↓

/-- R67, R76, R78, R128, R129: a store or a flag write of C that nothing before it holds back is performed at its
home: its bytes stand there, every other byte is as before, and no register changes; one that is held back stays. The
model's choices (log entries): performance as a step of its own (30). -/
def Obligations.StorePerform : Prop :=
  ∀ (s : State) (k : Nat) (o : COp), s.curSq = .c → s.ev.k = k → (s.c s.cur).ops[k]? = some o → s.memOk → s.noMigration →
    s.hostOpen s.cur →
    s.ev.v = 0 →
    let before := (s.c s.cur).ops.take k
    let free := CSt.clearOf before o.loc o.width && ((!releases o.ord || CSt.released before s.cur o.scope) && s.fabricTurn s.cur o.loc)
    let done (t : State) : Prop := (t.c s.cur).ops = (s.c s.cur).ops.eraseIdx k ∧ (t.c s.cur).pc = (s.c s.cur).pc ∧
      (t.c s.cur).s = (s.c s.cur).s ∧ (t.vec s.cur).v = (s.vec s.cur).v
    (∀ v, o.kind = .store v →
      (free = true → ∃ t, exec .storePerform s = .next t ∧ done t ∧ wrote s t o.loc (leBytes o.width v.toNat)) ∧
      (free = false → exec .storePerform s = .next s)) ∧
    (∀ (v : Bool) (h : Tile) (y : Nat), o.kind = (if v then .fset else .fclr) → o.loc = .sync h y → o.bit < 8 → free = true →
      ∃ t, exec .storePerform s = .next t ∧ done t ∧ (∀ u n, (t.tile u).flag n = if u = h ∧ n = 8 * y + o.bit then v else (s.tile u).flag n) ∧
        ∀ x, x ≠ .sync h y → t.byteAt x = s.byteAt x)

/-- R67, R76, R78, R103: a read of C that nothing holds back returns: a load waits for full bins, and its value is
that of the task's read, extended with zeros; one that finds an empty bin waits at its home; FTEST answers the flag, FTAS the old flag,
which is 1 afterwards. No byte of memory changes by a load. The model's choices (log entries): performance as a step of its own (30). -/
def Obligations.LoadReturns : Prop :=
  ∀ (s : State) (k : Nat) (o : COp), s.curSq = .c → s.ev.k = k → s.ev.v = 0 → (s.c s.cur).ops[k]? = some o → s.memOk → s.noMigration →
    (s.tile s.cur).freezing = none → s.cReady s.cur k o = true → s.fabricTurn s.cur o.loc = true →
    let done (t : State) (v : Word) : Prop := (t.c s.cur).ops = (s.c s.cur).ops.eraseIdx k ∧ (t.c s.cur).pc = (s.c s.cur).pc ∧
      ∀ r, t.sr s.cur r = if r ≠ 0 ∧ r = o.dst then v else s.sr s.cur r
    (o.kind = .load → s.locFull o.loc o.width = true → ∃ t, exec .loadResponse s = .next t ∧
      done t (BitVec.ofNat 64 (leNat ((s.taskRead s.cur o.loc o.width true false).1.take 8))) ∧ sameBytes s t) ∧
    (o.kind = .load → s.locFull o.loc o.width = false → exec .loadResponse s =
      .next (s.modC s.cur (fun c => { c with ops := c.ops.modify k (fun x => { x with parked := true }) }))) ∧
    (o.kind = .acqs → s.locFull o.loc o.width = true → ∃ t, exec .loadResponse s = .next t ∧
      done t (BitVec.ofNat 64 (leNat ((s.taskRead s.cur o.loc o.width true (decide (o.scope ≠ 0))).1.take 8))) ∧ sameBytes s t ∧
      (o.ord = 1 → o.scope ≠ 0 → s.unlifted s.cur = true → t.unlifted s.cur = false)) ∧
    (∀ h y, o.loc = .sync h y → o.bit < 8 →
      (o.kind = .ftest → ∃ t, exec .loadResponse s = .next t ∧ done t (if (s.tile h).flag (8 * y + o.bit) then 1 else 0) ∧
        sameBytes s t) ∧
      (o.kind = .ftas → ∃ t, exec .loadResponse s = .next t ∧ done t (if (s.tile h).flag (8 * y + o.bit) then 1 else 0) ∧
        ∀ u n, (t.tile u).flag n = if u = h ∧ n = 8 * y + o.bit then true else (s.tile u).flag n))

/-- R120, R121: an atomic of C returns the old word at its home and leaves there the sum, the operand, the greater,
the smaller, the bitwise or or and; AMOCAS writes only where the old word is the one expected. Every other byte is as
before. The model's choices (log entries): performance as a step of its own (30). -/
def Obligations.AtomicResults : Prop :=
  ∀ (s : State) (k : Nat) (o : COp) (op : AmoOp) (b e : Word), s.curSq = .c → s.ev.k = k → (s.c s.cur).ops[k]? = some o →
    s.memOk → s.noMigration → s.hostOpen s.cur → o.kind = .amo op b e → o.width = 8 → s.ev.v = 0 →
    (s.tile s.cur).freezing = none → s.cReady s.cur k o = true → s.fabricTurn s.cur o.loc = true →
    let m := BitVec.ofNat 64 (leNat (s.homeBytes o.loc 8))
    ∃ t, exec .loadResponse s = .next t ∧ (t.c s.cur).ops = (s.c s.cur).ops.eraseIdx k ∧
      (∀ r, t.sr s.cur r = if r ≠ 0 ∧ r = o.dst then m else s.sr s.cur r) ∧
      if op = .cas ∧ m ≠ e then sameBytes s t
      else wrote s t o.loc (leBytes 8 (match op with
        | .add => m + b
        | .swp => b
        | .cas => b
        | .max => BitVec.ofInt 64 (max m.toInt b.toInt)
        | .min => BitVec.ofInt 64 (min m.toInt b.toInt)
        | .or => m ||| b
        | .and => m &&& b).toNat)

↑

Take the entries above and return only the lines from the one with "(s.tile u).flag n))" to the one with "the smaller, the", both included, unchanged.

        ∀ u n, (t.tile u).flag n = if u = h ∧ n = 8 * y + o.bit then true else (s.tile u).flag n))

/-- R120, R121: an atomic of C returns the old word at its home and leaves there the sum, the operand, the greater,
the smaller, the bitwise or or and; AMOCAS writes only where the old word is the one expected. Every other byte is as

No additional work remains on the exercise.